(DATA RECORDS)

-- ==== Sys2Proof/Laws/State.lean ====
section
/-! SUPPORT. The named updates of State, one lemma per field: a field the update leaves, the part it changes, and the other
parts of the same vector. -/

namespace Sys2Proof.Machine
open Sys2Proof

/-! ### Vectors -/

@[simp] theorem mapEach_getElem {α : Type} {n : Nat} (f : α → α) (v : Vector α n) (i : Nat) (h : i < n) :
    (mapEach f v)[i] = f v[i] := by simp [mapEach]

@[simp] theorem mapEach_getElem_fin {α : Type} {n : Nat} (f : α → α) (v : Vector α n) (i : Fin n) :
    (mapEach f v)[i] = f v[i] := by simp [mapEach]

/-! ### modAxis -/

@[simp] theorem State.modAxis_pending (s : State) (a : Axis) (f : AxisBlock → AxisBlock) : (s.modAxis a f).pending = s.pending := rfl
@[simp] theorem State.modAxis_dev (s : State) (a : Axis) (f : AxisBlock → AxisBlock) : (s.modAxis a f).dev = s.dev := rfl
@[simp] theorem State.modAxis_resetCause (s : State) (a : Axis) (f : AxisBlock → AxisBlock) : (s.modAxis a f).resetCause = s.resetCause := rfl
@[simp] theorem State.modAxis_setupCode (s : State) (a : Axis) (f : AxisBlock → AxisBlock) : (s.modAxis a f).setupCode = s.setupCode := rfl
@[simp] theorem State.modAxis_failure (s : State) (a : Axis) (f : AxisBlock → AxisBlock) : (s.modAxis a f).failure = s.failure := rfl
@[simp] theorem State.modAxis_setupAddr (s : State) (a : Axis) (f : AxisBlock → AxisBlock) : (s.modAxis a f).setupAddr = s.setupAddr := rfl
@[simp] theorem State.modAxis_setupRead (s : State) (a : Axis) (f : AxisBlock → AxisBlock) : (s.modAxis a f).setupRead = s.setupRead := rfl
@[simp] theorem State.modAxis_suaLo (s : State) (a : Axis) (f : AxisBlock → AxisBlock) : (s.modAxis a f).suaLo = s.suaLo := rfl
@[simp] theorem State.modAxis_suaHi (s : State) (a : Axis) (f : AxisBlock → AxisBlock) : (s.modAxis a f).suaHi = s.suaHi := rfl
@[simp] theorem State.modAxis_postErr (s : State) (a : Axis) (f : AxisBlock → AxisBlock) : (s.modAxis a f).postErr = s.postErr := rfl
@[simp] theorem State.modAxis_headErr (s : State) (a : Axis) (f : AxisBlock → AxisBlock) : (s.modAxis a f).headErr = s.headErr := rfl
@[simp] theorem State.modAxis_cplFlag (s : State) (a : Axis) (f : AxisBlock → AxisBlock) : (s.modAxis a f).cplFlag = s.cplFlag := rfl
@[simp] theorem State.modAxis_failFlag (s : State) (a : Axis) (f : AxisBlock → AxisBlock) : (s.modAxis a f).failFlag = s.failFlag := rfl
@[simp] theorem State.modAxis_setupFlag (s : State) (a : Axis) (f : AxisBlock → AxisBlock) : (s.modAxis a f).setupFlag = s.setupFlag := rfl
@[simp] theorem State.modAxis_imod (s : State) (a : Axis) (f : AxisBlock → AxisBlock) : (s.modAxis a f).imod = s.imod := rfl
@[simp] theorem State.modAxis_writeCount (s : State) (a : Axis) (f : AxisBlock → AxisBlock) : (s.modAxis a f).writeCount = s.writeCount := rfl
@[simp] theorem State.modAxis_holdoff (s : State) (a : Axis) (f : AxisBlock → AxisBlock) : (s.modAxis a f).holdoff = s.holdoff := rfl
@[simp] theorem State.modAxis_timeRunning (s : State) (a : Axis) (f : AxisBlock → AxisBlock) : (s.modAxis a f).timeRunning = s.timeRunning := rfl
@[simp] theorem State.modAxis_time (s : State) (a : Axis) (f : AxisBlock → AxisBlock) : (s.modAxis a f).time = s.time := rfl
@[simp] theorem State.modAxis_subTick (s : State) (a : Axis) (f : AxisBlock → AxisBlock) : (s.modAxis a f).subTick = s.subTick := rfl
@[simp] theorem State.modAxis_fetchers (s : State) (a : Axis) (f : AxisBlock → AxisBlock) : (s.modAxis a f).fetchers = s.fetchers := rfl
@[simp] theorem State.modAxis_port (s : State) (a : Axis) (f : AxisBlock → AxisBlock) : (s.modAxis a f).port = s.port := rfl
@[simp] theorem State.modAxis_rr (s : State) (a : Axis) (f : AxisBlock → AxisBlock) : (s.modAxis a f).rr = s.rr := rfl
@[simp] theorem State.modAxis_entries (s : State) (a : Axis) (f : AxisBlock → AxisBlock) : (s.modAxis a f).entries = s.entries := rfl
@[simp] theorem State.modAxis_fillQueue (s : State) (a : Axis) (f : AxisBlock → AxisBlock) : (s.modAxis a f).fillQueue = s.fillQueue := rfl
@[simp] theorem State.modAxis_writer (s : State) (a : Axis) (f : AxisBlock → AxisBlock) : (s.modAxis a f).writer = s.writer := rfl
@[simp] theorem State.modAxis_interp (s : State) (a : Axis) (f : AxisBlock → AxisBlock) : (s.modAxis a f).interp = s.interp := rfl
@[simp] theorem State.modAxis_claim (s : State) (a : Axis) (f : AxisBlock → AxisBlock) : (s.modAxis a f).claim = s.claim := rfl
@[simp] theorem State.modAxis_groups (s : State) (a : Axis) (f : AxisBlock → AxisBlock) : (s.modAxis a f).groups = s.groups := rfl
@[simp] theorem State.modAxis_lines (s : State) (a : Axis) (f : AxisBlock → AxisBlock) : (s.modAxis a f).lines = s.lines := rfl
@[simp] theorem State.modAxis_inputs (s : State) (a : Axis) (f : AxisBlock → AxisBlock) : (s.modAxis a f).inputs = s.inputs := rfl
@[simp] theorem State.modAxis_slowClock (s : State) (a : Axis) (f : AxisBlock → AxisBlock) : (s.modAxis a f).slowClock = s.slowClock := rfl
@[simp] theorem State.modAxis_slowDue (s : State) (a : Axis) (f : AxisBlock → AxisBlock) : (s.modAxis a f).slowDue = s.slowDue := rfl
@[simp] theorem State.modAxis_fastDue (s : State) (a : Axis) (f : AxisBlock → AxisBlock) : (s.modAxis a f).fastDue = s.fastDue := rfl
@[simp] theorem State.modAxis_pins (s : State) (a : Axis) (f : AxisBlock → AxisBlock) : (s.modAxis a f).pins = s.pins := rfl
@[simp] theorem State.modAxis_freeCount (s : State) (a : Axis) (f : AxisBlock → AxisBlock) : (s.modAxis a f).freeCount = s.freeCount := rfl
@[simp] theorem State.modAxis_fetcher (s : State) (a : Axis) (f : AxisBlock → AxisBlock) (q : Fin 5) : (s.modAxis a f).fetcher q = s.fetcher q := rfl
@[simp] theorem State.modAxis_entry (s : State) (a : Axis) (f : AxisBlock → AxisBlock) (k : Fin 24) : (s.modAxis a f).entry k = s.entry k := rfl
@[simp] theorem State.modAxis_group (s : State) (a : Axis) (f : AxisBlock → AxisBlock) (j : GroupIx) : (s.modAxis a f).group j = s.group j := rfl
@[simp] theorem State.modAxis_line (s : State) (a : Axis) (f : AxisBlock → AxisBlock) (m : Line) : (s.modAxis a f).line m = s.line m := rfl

(End DATA RECORDS)
(DATA RECORDS)

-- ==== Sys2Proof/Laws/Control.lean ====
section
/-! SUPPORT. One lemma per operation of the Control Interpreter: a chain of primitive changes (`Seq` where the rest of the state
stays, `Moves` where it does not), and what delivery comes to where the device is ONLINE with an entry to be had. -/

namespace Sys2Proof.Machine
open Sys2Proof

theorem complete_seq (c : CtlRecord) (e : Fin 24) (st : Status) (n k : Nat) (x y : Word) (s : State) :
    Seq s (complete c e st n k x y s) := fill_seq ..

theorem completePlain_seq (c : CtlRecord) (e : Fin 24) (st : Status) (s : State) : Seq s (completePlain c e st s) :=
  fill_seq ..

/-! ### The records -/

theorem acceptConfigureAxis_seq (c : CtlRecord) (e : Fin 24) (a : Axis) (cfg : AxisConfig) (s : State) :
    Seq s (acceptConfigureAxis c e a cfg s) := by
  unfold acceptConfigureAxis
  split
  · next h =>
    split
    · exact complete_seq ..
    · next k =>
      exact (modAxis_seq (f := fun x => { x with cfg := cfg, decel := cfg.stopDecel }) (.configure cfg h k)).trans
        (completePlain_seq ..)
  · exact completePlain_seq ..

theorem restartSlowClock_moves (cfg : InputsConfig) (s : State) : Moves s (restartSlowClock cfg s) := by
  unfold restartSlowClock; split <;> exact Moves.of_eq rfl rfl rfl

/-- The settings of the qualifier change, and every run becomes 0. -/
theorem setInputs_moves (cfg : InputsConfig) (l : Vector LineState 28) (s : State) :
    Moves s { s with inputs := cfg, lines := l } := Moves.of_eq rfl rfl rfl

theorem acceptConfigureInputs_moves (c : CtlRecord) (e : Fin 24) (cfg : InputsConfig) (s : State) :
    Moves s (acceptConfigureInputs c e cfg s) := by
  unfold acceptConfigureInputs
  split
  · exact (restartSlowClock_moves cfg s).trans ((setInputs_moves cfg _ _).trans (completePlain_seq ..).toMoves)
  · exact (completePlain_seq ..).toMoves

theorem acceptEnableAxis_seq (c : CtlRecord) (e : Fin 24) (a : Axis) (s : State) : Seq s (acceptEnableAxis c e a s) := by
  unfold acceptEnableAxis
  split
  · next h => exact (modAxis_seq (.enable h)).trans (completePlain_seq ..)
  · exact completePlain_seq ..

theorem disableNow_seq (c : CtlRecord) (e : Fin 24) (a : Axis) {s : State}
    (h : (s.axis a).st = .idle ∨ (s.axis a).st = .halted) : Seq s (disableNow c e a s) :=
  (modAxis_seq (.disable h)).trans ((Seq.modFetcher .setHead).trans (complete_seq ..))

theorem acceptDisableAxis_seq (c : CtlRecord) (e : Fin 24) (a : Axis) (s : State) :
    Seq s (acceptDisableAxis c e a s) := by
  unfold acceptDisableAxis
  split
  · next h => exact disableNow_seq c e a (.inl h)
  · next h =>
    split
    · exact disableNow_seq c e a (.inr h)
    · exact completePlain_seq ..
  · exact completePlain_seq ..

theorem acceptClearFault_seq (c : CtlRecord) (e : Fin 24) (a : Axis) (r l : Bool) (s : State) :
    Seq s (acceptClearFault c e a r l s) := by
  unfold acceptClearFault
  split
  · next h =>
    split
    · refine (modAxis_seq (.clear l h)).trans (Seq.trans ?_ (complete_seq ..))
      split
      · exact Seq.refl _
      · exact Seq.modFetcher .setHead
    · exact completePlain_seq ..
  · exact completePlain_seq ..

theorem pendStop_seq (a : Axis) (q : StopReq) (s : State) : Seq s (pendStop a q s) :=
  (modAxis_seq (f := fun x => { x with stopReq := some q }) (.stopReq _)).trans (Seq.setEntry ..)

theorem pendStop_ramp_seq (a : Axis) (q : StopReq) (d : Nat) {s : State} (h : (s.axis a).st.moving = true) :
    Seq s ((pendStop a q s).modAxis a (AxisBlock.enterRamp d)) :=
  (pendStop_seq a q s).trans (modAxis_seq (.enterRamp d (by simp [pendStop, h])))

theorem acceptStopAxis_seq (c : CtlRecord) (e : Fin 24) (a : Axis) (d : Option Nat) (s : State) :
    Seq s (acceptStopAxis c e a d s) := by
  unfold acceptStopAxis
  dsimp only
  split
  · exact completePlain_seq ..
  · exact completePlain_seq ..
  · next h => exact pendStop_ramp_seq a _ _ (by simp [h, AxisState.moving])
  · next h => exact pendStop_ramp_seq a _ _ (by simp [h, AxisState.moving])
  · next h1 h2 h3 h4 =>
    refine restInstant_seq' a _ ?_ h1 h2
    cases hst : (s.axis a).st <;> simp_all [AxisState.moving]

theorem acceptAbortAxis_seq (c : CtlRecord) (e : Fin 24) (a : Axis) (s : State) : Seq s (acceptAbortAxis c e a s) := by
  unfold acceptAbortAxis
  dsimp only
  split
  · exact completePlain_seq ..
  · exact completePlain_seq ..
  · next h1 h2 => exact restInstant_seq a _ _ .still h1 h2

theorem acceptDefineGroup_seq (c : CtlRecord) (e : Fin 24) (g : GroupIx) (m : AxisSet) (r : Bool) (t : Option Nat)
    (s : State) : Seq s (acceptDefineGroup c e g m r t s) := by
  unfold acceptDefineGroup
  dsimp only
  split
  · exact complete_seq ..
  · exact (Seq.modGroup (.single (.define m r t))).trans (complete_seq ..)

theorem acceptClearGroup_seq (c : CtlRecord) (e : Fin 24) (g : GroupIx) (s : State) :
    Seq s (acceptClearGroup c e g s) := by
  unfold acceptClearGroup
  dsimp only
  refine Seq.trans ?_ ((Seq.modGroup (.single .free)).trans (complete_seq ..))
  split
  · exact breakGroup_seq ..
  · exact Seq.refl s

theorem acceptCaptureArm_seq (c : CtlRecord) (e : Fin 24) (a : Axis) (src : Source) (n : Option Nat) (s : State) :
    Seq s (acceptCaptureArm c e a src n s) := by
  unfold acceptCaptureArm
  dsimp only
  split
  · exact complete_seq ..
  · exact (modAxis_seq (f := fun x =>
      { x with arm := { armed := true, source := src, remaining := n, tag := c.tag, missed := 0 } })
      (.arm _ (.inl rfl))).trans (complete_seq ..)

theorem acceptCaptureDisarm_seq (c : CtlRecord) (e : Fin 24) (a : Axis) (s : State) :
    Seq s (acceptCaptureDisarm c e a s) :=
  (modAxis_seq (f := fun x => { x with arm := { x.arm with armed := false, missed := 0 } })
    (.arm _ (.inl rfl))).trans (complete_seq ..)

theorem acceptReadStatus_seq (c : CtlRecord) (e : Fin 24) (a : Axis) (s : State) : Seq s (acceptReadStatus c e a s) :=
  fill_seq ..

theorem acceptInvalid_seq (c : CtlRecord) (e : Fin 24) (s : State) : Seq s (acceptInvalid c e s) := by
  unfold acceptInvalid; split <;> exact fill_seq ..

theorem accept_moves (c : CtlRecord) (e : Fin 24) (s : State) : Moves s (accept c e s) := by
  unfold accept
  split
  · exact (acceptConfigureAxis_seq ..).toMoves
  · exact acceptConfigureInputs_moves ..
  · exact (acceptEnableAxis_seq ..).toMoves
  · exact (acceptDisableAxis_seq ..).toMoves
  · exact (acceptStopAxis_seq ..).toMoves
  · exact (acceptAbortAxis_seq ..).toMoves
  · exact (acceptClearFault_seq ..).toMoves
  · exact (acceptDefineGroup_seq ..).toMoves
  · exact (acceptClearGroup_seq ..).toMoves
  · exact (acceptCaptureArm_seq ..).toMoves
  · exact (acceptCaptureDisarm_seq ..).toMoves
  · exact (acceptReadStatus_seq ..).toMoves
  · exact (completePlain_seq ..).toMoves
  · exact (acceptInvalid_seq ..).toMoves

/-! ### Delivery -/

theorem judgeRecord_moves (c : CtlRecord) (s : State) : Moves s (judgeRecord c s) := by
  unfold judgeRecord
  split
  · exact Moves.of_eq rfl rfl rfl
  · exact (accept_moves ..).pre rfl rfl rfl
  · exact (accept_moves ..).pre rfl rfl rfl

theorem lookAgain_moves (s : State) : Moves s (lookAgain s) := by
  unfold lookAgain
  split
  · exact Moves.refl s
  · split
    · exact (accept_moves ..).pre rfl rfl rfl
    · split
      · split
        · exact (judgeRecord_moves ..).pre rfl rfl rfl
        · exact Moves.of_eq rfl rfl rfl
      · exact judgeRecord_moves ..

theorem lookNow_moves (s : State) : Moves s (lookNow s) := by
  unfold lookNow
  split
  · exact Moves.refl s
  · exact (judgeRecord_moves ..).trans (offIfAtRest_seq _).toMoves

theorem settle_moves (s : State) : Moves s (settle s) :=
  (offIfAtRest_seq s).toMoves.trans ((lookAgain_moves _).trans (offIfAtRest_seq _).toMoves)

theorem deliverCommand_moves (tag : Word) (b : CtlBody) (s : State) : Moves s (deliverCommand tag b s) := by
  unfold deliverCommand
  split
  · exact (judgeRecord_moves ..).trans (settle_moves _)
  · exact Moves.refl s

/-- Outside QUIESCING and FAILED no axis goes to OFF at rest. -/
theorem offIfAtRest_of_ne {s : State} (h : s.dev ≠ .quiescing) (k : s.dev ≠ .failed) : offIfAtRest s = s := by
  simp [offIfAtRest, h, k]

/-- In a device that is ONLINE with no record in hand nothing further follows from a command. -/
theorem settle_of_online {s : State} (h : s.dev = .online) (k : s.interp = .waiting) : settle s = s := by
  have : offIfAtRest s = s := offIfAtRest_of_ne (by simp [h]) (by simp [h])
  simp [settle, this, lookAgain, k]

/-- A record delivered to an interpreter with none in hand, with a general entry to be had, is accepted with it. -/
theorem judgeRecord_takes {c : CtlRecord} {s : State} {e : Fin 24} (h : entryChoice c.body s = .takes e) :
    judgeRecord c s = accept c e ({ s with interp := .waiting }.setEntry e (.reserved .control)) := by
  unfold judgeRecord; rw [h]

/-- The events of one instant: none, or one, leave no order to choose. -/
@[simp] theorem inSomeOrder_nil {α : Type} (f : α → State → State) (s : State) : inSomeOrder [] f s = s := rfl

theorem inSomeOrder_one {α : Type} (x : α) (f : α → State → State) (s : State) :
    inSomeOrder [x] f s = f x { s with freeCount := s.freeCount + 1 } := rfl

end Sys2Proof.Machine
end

(End DATA RECORDS)

Lines holding the string "modGroup" must be copied out of the entries above.

**SOLUTION TO THIS TASK:**
  · exact (Seq.modGroup (.single (.define m r t))).trans (complete_seq ..)
  refine Seq.trans ?_ ((Seq.modGroup (.single .free)).trans (complete_seq ..))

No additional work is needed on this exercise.